Covariance of a nxm matrix with n<m is not positive semidefinite? [duplicate]

Is it true that, for a matrix $$A \in \mathbb{R}^{n \times m}$$ with $$n (so with more features than samples), its covariance matrix is (or might be?) not positive semidefinite? If that's the case, can someone explain and prove it?

• I've already seen that answer but I'm not able to generalize it to my case Oct 24 '18 at 20:47
• I'm pretty sure this question has been asked and answered, so I hope we can identify the duplicate.
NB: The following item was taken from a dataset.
-- ==== Sys2Proof/Machine/Dispatch.lean ====
section
/-! DEFINITION. Which command has which meaning: one arm per constructor of Instr, each one call of its meaning. -/

namespace Sys2Proof.Machine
But in the meantime, note that a basic fact of linear algebra is that every matrix $B$ with more columns than rows has a nontrivial kernel, defined as the subspace of vectors $x$ it sends to zero: that is, $Bx=0$ for some nonzero $x.$ Consequently $x^\prime B^\prime B x=0,$ proving $B^\prime B$ is not definite. When $B$ is the centered version of $A,$ $B^\prime B$ is its covariance matrix.
– whuber
Oct 24 '18 at 21:02
• Thanks whuber, that makes sense. It's not so obvious to me that "every matrix B with more columns than rows has a nontrivial kernel", do you have some additional info/references regarding this statement? Oct 24 '18 at 21:18
• I think the OP has a point in that the proposed duplicate is not explicit about rank-deficient matrices. Someone who knows more about linear algebra than me could expand on @whuber comment so we do have an answered question. Oct 25 '18 at 9:20
• There are many ways to demonstrate the basic premise I asserted. One follows easily by counting dimensions, because the dimension of the kernel cannot be any less than the dimension of the domain $(m)$ minus that of the image $(n).$ See en.wikipedia.org/wiki/Rank%E2%80%93nullity_theorem.